EXERCISE AIM
Below are records. Copy every line with "errorState" in it.

MATERIAL PROVIDED: Begin

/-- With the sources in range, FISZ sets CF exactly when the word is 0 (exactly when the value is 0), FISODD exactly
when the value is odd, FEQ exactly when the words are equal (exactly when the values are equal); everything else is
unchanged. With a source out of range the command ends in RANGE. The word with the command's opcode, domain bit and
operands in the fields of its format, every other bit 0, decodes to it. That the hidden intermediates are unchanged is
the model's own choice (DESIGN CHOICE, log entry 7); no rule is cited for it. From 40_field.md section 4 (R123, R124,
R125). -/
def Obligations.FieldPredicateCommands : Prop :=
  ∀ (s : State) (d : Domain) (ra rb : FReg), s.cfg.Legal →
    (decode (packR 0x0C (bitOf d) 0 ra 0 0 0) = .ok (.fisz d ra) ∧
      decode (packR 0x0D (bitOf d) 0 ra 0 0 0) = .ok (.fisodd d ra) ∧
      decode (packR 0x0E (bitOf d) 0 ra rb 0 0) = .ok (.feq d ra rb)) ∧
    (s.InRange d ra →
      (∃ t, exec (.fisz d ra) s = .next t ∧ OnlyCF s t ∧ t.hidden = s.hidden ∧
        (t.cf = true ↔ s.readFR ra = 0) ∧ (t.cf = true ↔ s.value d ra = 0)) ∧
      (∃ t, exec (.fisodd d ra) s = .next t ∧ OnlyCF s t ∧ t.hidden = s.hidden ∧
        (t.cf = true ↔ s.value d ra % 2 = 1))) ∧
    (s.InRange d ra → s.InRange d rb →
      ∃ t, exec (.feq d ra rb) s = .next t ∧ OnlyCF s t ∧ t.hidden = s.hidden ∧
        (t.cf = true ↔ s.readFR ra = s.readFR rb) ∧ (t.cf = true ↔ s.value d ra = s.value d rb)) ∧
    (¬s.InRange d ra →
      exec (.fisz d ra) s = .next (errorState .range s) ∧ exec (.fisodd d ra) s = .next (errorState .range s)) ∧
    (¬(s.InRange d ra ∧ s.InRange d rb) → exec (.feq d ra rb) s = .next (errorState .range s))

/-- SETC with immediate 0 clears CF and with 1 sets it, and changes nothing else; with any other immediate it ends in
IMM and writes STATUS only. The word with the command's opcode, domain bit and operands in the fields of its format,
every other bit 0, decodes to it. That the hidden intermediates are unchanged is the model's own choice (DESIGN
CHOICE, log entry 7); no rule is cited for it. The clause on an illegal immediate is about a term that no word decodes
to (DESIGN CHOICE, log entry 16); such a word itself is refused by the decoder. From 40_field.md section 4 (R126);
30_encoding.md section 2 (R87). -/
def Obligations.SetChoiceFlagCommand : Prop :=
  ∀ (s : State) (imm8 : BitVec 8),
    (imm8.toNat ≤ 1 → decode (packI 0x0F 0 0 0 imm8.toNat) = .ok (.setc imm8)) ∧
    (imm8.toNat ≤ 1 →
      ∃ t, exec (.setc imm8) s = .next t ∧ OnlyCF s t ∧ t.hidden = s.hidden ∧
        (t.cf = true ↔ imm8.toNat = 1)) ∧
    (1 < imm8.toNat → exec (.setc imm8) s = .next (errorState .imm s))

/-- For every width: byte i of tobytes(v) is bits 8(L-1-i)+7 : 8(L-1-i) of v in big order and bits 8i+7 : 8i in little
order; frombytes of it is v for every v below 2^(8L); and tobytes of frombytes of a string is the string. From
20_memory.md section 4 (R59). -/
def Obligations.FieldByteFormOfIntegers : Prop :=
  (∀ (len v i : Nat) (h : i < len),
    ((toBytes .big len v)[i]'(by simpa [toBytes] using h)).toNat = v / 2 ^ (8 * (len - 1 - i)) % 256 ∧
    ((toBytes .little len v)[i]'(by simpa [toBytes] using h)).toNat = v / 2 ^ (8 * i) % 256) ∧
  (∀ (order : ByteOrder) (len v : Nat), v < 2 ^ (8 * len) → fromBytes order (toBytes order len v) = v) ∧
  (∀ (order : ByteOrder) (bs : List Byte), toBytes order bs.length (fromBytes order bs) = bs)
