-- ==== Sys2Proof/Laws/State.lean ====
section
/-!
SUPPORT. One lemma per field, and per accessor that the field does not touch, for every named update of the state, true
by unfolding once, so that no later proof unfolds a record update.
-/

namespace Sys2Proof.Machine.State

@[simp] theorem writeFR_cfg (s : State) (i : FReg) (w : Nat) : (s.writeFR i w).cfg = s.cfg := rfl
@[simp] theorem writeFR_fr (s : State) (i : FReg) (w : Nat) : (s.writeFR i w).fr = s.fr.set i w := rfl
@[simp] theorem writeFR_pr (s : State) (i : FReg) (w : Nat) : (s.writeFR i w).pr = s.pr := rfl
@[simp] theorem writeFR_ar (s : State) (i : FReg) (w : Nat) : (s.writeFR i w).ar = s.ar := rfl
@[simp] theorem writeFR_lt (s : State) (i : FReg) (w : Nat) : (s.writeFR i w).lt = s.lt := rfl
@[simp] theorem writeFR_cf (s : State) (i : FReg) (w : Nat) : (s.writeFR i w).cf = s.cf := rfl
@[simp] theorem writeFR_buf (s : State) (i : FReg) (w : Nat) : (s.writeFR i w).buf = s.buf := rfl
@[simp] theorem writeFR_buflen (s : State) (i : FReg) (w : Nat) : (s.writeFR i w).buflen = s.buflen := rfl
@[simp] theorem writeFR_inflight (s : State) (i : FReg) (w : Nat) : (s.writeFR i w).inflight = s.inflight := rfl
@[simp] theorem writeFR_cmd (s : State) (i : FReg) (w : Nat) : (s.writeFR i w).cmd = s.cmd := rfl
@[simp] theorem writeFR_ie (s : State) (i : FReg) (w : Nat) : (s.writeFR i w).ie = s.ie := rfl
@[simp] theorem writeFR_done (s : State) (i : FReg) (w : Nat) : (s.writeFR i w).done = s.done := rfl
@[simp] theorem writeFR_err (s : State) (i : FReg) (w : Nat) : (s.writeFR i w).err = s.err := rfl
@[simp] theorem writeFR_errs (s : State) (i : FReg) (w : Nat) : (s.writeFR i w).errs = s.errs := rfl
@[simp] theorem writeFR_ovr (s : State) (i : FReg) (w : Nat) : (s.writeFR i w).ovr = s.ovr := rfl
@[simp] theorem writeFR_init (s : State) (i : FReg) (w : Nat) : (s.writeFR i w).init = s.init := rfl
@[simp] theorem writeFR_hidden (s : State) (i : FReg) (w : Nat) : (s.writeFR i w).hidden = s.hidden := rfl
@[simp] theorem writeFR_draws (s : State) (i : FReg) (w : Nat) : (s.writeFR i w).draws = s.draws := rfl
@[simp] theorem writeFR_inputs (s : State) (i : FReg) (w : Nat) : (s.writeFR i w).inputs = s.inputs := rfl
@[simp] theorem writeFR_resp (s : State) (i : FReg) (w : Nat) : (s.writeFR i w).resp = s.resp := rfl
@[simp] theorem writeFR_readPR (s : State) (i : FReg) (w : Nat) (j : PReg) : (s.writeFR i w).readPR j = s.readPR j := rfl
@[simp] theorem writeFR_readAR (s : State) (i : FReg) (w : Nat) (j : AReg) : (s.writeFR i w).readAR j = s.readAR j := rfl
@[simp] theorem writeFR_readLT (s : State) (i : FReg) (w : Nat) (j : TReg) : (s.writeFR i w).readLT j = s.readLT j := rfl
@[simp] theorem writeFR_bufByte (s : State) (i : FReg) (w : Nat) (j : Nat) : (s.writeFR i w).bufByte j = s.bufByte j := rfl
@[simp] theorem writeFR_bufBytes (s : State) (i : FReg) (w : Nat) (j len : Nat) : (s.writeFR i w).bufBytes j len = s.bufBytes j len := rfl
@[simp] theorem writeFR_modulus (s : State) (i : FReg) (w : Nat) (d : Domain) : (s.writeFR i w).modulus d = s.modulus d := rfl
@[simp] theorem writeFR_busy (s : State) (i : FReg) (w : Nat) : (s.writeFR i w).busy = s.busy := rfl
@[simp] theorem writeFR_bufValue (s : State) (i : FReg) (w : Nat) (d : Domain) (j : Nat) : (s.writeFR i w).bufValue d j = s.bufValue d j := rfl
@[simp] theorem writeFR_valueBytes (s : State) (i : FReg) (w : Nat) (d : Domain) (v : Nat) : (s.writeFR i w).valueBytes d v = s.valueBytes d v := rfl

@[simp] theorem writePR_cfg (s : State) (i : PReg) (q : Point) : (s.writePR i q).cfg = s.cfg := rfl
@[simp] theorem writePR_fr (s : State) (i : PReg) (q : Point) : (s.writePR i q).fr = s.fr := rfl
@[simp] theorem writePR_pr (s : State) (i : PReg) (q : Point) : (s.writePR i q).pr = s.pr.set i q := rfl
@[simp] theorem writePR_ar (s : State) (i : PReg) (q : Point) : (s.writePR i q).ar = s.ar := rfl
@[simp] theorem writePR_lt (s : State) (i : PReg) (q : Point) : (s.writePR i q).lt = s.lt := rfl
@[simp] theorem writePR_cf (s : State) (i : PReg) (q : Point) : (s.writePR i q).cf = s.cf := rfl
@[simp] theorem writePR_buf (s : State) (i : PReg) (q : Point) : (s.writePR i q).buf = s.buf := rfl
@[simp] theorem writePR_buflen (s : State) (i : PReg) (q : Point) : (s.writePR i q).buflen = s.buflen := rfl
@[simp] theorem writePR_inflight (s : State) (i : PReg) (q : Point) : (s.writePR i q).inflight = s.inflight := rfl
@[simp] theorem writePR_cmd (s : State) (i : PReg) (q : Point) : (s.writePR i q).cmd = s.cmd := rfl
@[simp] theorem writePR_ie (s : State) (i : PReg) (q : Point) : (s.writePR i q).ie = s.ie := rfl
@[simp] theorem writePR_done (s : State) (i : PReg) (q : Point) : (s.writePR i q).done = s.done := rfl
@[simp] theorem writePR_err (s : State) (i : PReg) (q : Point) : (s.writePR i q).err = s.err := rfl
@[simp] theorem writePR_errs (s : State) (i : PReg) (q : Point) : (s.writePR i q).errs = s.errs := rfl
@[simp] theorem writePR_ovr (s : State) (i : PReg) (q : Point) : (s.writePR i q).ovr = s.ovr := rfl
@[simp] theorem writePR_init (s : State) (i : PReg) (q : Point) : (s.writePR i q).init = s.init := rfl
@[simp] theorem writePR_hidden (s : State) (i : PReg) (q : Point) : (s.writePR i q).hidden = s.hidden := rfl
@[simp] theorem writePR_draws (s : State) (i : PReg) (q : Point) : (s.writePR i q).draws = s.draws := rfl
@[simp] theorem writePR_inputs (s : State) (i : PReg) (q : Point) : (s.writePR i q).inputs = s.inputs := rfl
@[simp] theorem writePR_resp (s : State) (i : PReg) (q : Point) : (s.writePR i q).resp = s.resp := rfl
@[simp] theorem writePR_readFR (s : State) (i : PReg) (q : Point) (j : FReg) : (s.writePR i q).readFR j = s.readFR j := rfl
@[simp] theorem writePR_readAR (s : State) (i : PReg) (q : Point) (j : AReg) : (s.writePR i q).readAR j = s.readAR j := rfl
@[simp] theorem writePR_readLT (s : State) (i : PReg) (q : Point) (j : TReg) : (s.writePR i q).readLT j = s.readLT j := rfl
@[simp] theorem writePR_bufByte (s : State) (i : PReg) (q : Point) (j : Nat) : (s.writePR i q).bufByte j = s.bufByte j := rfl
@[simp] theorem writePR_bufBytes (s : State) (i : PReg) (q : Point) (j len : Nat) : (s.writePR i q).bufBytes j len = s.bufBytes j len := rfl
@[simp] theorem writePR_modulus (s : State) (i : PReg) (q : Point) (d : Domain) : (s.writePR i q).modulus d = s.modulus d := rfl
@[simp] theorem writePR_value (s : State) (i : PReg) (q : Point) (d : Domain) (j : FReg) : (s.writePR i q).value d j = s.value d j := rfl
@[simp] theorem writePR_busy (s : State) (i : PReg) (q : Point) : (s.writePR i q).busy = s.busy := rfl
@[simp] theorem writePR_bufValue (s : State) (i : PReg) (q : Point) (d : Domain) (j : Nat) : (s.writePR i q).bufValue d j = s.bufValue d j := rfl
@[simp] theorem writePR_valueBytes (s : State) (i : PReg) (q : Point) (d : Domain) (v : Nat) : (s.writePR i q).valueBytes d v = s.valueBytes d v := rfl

MATERIAL PROVIDED: End

SOLUTION
      exec (.fisz d ra) s = .next (errorState .range s) ∧ exec (.fisodd d ra) s = .next (errorState .range s)) ∧
    (¬(s.InRange d ra ∧ s.InRange d rb) → exec (.feq d ra rb) s = .next (errorState .range s))
    (1 < imm8.toNat → exec (.setc imm8) s = .next (errorState .imm s))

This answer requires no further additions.